Cartpole with Model-Based agent

In this notebook we solve the CartPole-v0 environment using a model-based agent, which uses a function approximator for a value function \(v(s)\) as well as a dynamics model \(p(s'|s,a)\). Since the CartPole observation space covers the full phase space of the dynamics, this agent is able to learn the task within the first episode.
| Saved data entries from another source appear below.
/-! ### The other fields of a stream after setX -/

@[simp] theorem setX_run (t : Strm) (sh : Bool) (n : Nat) (v : Word) : (t.setX sh n v).run = t.run := by simp only [Strm.setX]; split <;> (try split) <;> rfl
@[simp] theorem setX_inst (t : Strm) (sh : Bool) (n : Nat) (v : Word) : (t.setX sh n v).inst = t.inst := by simp only [Strm.setX]; split <;> (try split) <;> rfl
@[simp] theorem setX_pc (t : Strm) (sh : Bool) (n : Nat) (v : Word) : (t.setX sh n v).pc = t.pc := by simp only [Strm.setX]; split <;> (try split) <;> rfl
@[simp] theorem setX_last (t : Strm) (sh : Bool) (n : Nat) (v : Word) : (t.setX sh n v).last = t.last := by simp only [Strm.setX]; split <;> (try split) <;> rfl
@[simp] theorem setX_npc (t : Strm) (sh : Bool) (n : Nat) (v : Word) : (t.setX sh n v).npc = t.npc := by simp only [Strm.setX]; split <;> (try split) <;> rfl
@[simp] theorem setX_holdTo (t : Strm) (sh : Bool) (n : Nat) (v : Word) : (t.setX sh n v).holdTo = t.holdTo := by simp only [Strm.setX]; split <;> (try split) <;> rfl
@[simp] theorem setX_ready (t : Strm) (sh : Bool) (n : Nat) (v : Word) : (t.setX sh n v).ready = t.ready := by simp only [Strm.setX]; split <;> (try split) <;> rfl
@[simp] theorem setX_left (t : Strm) (sh : Bool) (n : Nat) (v : Word) : (t.setX sh n v).left = t.left := by simp only [Strm.setX]; split <;> (try split) <;> rfl
@[simp] theorem setX_p (t : Strm) (sh : Bool) (n : Nat) (v : Word) : (t.setX sh n v).p = t.p := by simp only [Strm.setX]; split <;> (try split) <;> rfl
@[simp] theorem setX_sp (t : Strm) (sh : Bool) (n : Nat) (v : Word) : (t.setX sh n v).sp = t.sp := by simp only [Strm.setX]; split <;> (try split) <;> rfl
@[simp] theorem setX_v (t : Strm) (sh : Bool) (n : Nat) (v : Word) : (t.setX sh n v).v = t.v := by simp only [Strm.setX]; split <;> (try split) <;> rfl
@[simp] theorem setX_o (t : Strm) (sh : Bool) (n : Nat) (v : Word) : (t.setX sh n v).o = t.o := by simp only [Strm.setX]; split <;> (try split) <;> rfl
@[simp] theorem setX_j (t : Strm) (sh : Bool) (n : Nat) (v : Word) : (t.setX sh n v).j = t.j := by simp only [Strm.setX]; split <;> (try split) <;> rfl
@[simp] theorem setX_m (t : Strm) (sh : Bool) (n : Nat) (v : Word) : (t.setX sh n v).m = t.m := by simp only [Strm.setX]; split <;> (try split) <;> rfl
@[simp] theorem setX_t (t : Strm) (sh : Bool) (n : Nat) (v : Word) : (t.setX sh n v).t = t.t := by simp only [Strm.setX]; split <;> (try split) <;> rfl
@[simp] theorem setX_ras (t : Strm) (sh : Bool) (n : Nat) (v : Word) : (t.setX sh n v).ras = t.ras := by simp only [Strm.setX]; split <;> (try split) <;> rfl
@[simp] theorem setX_axen (t : Strm) (sh : Bool) (n : Nat) (v : Word) : (t.setX sh n v).axen = t.axen := by simp only [Strm.setX]; split <;> (try split) <;> rfl
@[simp] theorem setX_axflag (t : Strm) (sh : Bool) (n : Nat) (v : Word) : (t.setX sh n v).axflag = t.axflag := by simp only [Strm.setX]; split <;> (try split) <;> rfl
@[simp] theorem setX_srctr (t : Strm) (sh : Bool) (n : Nat) (v : Word) : (t.setX sh n v).srctr = t.srctr := by simp only [Strm.setX]; split <;> (try split) <;> rfl
@[simp] theorem setX_trap (t : Strm) (sh : Bool) (n : Nat) (v : Word) : (t.setX sh n v).trap = t.trap := by simp only [Strm.setX]; split <;> (try split) <;> rfl
@[simp] theorem setX_late (t : Strm) (sh : Bool) (n : Nat) (v : Word) : (t.setX sh n v).late = t.late := by simp only [Strm.setX]; split <;> (try split) <;> rfl
@[simp] theorem setX_origin (t : Strm) (sh : Bool) (n : Nat) (v : Word) : (t.setX sh n v).origin = t.origin := by simp only [Strm.setX]; split <;> (try split) <;> rfl
@[simp] theorem setX_hcsel (t : Strm) (sh : Bool) (n : Nat) (v : Word) : (t.setX sh n v).hcsel = t.hcsel := by simp only [Strm.setX]; split <;> (try split) <;> rfl
@[simp] theorem setX_nmstat (t : Strm) (sh : Bool) (n : Nat) (v : Word) : (t.setX sh n v).nmstat = t.nmstat := by simp only [Strm.setX]; split <;> (try split) <;> rfl
@[simp] theorem setX_nmnext (t : Strm) (sh : Bool) (n : Nat) (v : Word) : (t.setX sh n v).nmnext = t.nmnext := by simp only [Strm.setX]; split <;> (try split) <;> rfl
@[simp] theorem setX_pend (t : Strm) (sh : Bool) (n : Nat) (v : Word) : (t.setX sh n v).pend = t.pend := by simp only [Strm.setX]; split <;> (try split) <;> rfl
@[simp] theorem setX_waits (t : Strm) (sh : Bool) (n : Nat) (v : Word) : (t.setX sh n v).waits = t.waits := by simp only [Strm.setX]; split <;> (try split) <;> rfl
@[simp] theorem setX_fence (t : Strm) (sh : Bool) (n : Nat) (v : Word) : (t.setX sh n v).fence = t.fence := by simp only [Strm.setX]; split <;> (try split) <;> rfl
@[simp] theorem setX_ibuf (t : Strm) (sh : Bool) (n : Nat) (v : Word) : (t.setX sh n v).ibuf = t.ibuf := by simp only [Strm.setX]; split <;> (try split) <;> rfl

/-! ### The other fields of a stream after setP -/

@[simp] theorem setP_run (t : Strm) (sh : Bool) (n : Nat) (v : Bool) : (t.setP sh n v).run = t.run := by simp only [Strm.setP]; split <;> (try split) <;> rfl
@[simp] theorem setP_inst (t : Strm) (sh : Bool) (n : Nat) (v : Bool) : (t.setP sh n v).inst = t.inst := by simp only [Strm.setP]; split <;> (try split) <;> rfl
@[simp] theorem setP_pc (t : Strm) (sh : Bool) (n : Nat) (v : Bool) : (t.setP sh n v).pc = t.pc := by simp only [Strm.setP]; split <;> (try split) <;> rfl
@[simp] theorem setP_last (t : Strm) (sh : Bool) (n : Nat) (v : Bool) : (t.setP sh n v).last = t.last := by simp only [Strm.setP]; split <;> (try split) <;> rfl
@[simp] theorem setP_npc (t : Strm) (sh : Bool) (n : Nat) (v : Bool) : (t.setP sh n v).npc = t.npc := by simp only [Strm.setP]; split <;> (try split) <;> rfl
@[simp] theorem setP_holdTo (t : Strm) (sh : Bool) (n : Nat) (v : Bool) : (t.setP sh n v).holdTo = t.holdTo := by simp only [Strm.setP]; split <;> (try split) <;> rfl
@[simp] theorem setP_ready (t : Strm) (sh : Bool) (n : Nat) (v : Bool) : (t.setP sh n v).ready = t.ready := by simp only [Strm.setP]; split <;> (try split) <;> rfl
@[simp] theorem setP_left (t : Strm) (sh : Bool) (n : Nat) (v : Bool) : (t.setP sh n v).left = t.left := by simp only [Strm.setP]; split <;> (try split) <;> rfl
@[simp] theorem setP_x (t : Strm) (sh : Bool) (n : Nat) (v : Bool) : (t.setP sh n v).x = t.x := by simp only [Strm.setP]; split <;> (try split) <;> rfl
@[simp] theorem setP_sx (t : Strm) (sh : Bool) (n : Nat) (v : Bool) : (t.setP sh n v).sx = t.sx := by simp only [Strm.setP]; split <;> (try split) <;> rfl
@[simp] theorem setP_v (t : Strm) (sh : Bool) (n : Nat) (v : Bool) : (t.setP sh n v).v = t.v := by simp only [Strm.setP]; split <;> (try split) <;> rfl
@[simp] theorem setP_o (t : Strm) (sh : Bool) (n : Nat) (v : Bool) : (t.setP sh n v).o = t.o := by simp only [Strm.setP]; split <;> (try split) <;> rfl
@[simp] theorem setP_j (t : Strm) (sh : Bool) (n : Nat) (v : Bool) : (t.setP sh n v).j = t.j := by simp only [Strm.setP]; split <;> (try split) <;> rfl
@[simp] theorem setP_m (t : Strm) (sh : Bool) (n : Nat) (v : Bool) : (t.setP sh n v).m = t.m := by simp only [Strm.setP]; split <;> (try split) <;> rfl
@[simp] theorem setP_t (t : Strm) (sh : Bool) (n : Nat) (v : Bool) : (t.setP sh n v).t = t.t := by simp only [Strm.setP]; split <;> (try split) <;> rfl
@[simp] theorem setP_ras (t : Strm) (sh : Bool) (n : Nat) (v : Bool) : (t.setP sh n v).ras = t.ras := by simp only [Strm.setP]; split <;> (try split) <;> rfl
@[simp] theorem setP_axen (t : Strm) (sh : Bool) (n : Nat) (v : Bool) : (t.setP sh n v).axen = t.axen := by simp only [Strm.setP]; split <;> (try split) <;> rfl
@[simp] theorem setP_axflag (t : Strm) (sh : Bool) (n : Nat) (v : Bool) : (t.setP sh n v).axflag = t.axflag := by simp only [Strm.setP]; split <;> (try split) <;> rfl
@[simp] theorem setP_srctr (t : Strm) (sh : Bool) (n : Nat) (v : Bool) : (t.setP sh n v).srctr = t.srctr := by simp only [Strm.setP]; split <;> (try split) <;> rfl
@[simp] theorem setP_trap (t : Strm) (sh : Bool) (n : Nat) (v : Bool) : (t.setP sh n v).trap = t.trap := by simp only [Strm.setP]; split <;> (try split) <;> rfl
@[simp] theorem setP_late (t : Strm) (sh : Bool) (n : Nat) (v : Bool) : (t.setP sh n v).late = t.late := by simp only [Strm.setP]; split <;> (try split) <;> rfl
@[simp] theorem setP_origin (t : Strm) (sh : Bool) (n : Nat) (v : Bool) : (t.setP sh n v).origin = t.origin := by simp only [Strm.setP]; split <;> (try split) <;> rfl
@[simp] theorem setP_hcsel (t : Strm) (sh : Bool) (n : Nat) (v : Bool) : (t.setP sh n v).hcsel = t.hcsel := by simp only [Strm.setP]; split <;> (try split) <;> rfl
@[simp] theorem setP_nmstat (t : Strm) (sh : Bool) (n : Nat) (v : Bool) : (t.setP sh n v).nmstat = t.nmstat := by simp only [Strm.setP]; split <;> (try split) <;> rfl
@[simp] theorem setP_nmnext (t : Strm) (sh : Bool) (n : Nat) (v : Bool) : (t.setP sh n v).nmnext = t.nmnext := by simp only [Strm.setP]; split <;> (try split) <;> rfl
@[simp] theorem setP_pend (t : Strm) (sh : Bool) (n : Nat) (v : Bool) : (t.setP sh n v).pend = t.pend := by simp only [Strm.setP]; split <;> (try split) <;> rfl
@[simp] theorem setP_waits (t : Strm) (sh : Bool) (n : Nat) (v : Bool) : (t.setP sh n v).waits = t.waits := by simp only [Strm.setP]; split <;> (try split) <;> rfl
@[simp] theorem setP_fence (t : Strm) (sh : Bool) (n : Nat) (v : Bool) : (t.setP sh n v).fence = t.fence := by simp only [Strm.setP]; split <;> (try split) <;> rfl
@[simp] theorem setP_ibuf (t : Strm) (sh : Bool) (n : Nat) (v : Bool) : (t.setP sh n v).ibuf = t.ibuf := by simp only [Strm.setP]; split <;> (try split) <;> rfl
The way in which the dynamics model is used in this agent is rather simple. Namely, we only use it to define a single-step look-ahead q-function, i.e.

\[q(s,a)\ =\ r(s,a) + \mathop{\mathbb{E}}_{s'\sim p_\theta(.|s,a)} v_\theta(s')\]

This composite q-function is implemented by coax.SuccessorStateQ. Note that the reward function for the CartPole environment is simply \(r(s,a)=1\) at each time step, so we don’t need to model that.

If training is successful, this is what the result would look like:

CartPole environment solved.

model_based.py

Open in Google Colab
import coax
import gymnasium
import jax.numpy as jnp
import haiku as hk
import optax
from coax.value_losses import mse


# the name of this script
name = 'model_based'

# the cart-pole MDP
env = gymnasium.make('CartPole-v0', render_mode='rgb_array')
env = coax.wrappers.TrainMonitor(env, name=name, tensorboard_dir=f"./data/tensorboard/{name}")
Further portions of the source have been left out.